Data items:
------------------------------------------------------------

/- Moving lanes (R329 to R332) -/
/-- The rows an operand of whole or row shape covers, and the columns of one of whole or column shape. -/
def rowsOf (t : TileOp) (idx : Nat) : List Nat := if t.dir = .whole then List.range 16 else [idx % 16]
def colsOf (t : TileOp) (idx : Nat) : List Nat := if t.dir = .whole then List.range 64 else [idx % 64]
/-- Lanes of d with, for each, what a function of the paired source row and the column gives. -/
def Ctx.byRow (c : Ctx) (d a : TileOp) (x : Option TExt) (v : Nat → Nat → W32) : List Nat × List W32 :=
  let ys := (rowsOf d (c.tileIndex d (ovD x))).zip (rowsOf a (c.tileIndex a (ovA x)))
  let es := ys.flatMap fun (yd, ya) => (List.range 64).map fun xx => (laneNo d.tile yd xx, v ya xx)
  (es.map (·.1), es.map (·.2))
def Ctx.byCol (c : Ctx) (d a : TileOp) (x : Option TExt) (v : Nat → Nat → W32) : List Nat × List W32 :=
  let xs := (colsOf d (c.tileIndex d (ovD x))).zip (colsOf a (c.tileIndex a (ovA x)))
  let es := xs.flatMap fun (xd, xa) => (List.range 16).map fun yy => (laneNo d.tile yy xd, v yy xa)
  (es.map (·.1), es.map (·.2))

def auxN (x : TExt) (n : Nat) : Nat := x.aux.toNat % 2 ^ n

def execVbcx (sl : VWSlot) (g : Guard) (d a : TileOp) (x : TExt) (s : State) : Res :=
  let c := s.cur
  let r := c.byRow d a (some x) fun ya _ => c.lane (laneNo a.tile ya (auxN x 6))
  s.tile sl g true 2 false r.1 (r.2, 0)
def execVbcy (sl : VWSlot) (g : Guard) (d a : TileOp) (x : TExt) (s : State) : Res :=
  let c := s.cur
  let r := c.byCol d a (some x) fun _ xa => c.lane (laneNo a.tile (auxN x 4) xa)
  s.tile sl g true 3 false r.1 (r.2, 0)
def execVrolx (sl : VWSlot) (g : Guard) (d a : TileOp) (x : TExt) (s : State) : Res :=
  let c := s.cur
  let r := c.byRow d a (some x) fun ya xx => c.lane (laneNo a.tile ya ((xx + 64 - auxN x 6) % 64))
  s.tile sl g true 2 false r.1 (r.2, 0)
def execVroly (sl : VWSlot) (g : Guard) (d a : TileOp) (x : TExt) (s : State) : Res :=
  let c := s.cur
  let r := c.byCol d a (some x) fun yy xa => c.lane (laneNo a.tile ((yy + 16 - auxN x 4) % 16) xa)
  s.tile sl g true 3 false r.1 (r.2, 0)
def execVperm (g : Guard) (d a b : TileOp) (x : Option TExt) (s : State) : Res :=
  let c := s.cur
  let yb := rowsOf b (c.tileIndex b (ovB x))
  let ya := rowsOf a (c.tileIndex a (ovA x))
  let yd := rowsOf d (c.tileIndex d (ovD x))
  let es := ((yd.zip ya).zip yb).flatMap fun ((yd, ya), yb) => (List.range 64).map fun xx =>
    (laneNo d.tile yd xx, c.lane (laneNo a.tile ya ((c.lane (laneNo b.tile yb xx)).toNat % 64)))
  s.tile .w g true (tileLat d) (isWhole d) (es.map (·.1)) (es.map (·.2), 0)
/-- R332: 64·y + x for a whole tile, x for a row, y for a column or diagonal. -/
def execViota (sl : VWSlot) (g : Guard) (d : TileOp) (x : Option TExt) (s : State) : Res :=
  let ls := s.cur.lanesD d x
  s.tile sl g true (tileLat d) (isWhole d) ls ((List.range ls.length).map (BitVec.ofNat 32), 0)

/- Reductions and scans (R333 to R337) -/

/-- The exact sum of a set: NaN for a NaN or for both infinities, the sign of a zero sum as R322 says, +0 for no summand
(R337). All denominators are powers of two, so the greatest is common. -/
def sumNums (down : Bool) (xs : List Exact) : Exact :=
  let sig := xs.any Exact.isSig
  let pos := xs.any (· == .inf false)
  let neg := xs.any (· == .inf true)
  if pos && neg then .nan true
  else if xs.any Exact.isNaN then .nan sig
  else if pos then .inf false
  else if neg then .inf true
  else
    let den (x : Exact) : Nat := match x with
      | .fin _ _ d => d
      | _ => 1
    let top := xs.foldl (fun m x => Nat.max m (den x)) 1
    let v : Int := xs.foldl (fun acc x => match x with
      | .fin ng n d => acc + Exact.sgn ng n * (top / d : Nat)
      | _ => acc) 0
    if v = 0 then
      .fin (!xs.isEmpty && (down || xs.all fun x => x.isZero && x.isNeg)) 0 1
    else .fin (decide (v < 0)) v.natAbs top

------------------------------------------------------------

Your objective: Throughout the data above, count the lines where the word "down" occurs, and report that figure alone.

Response: 2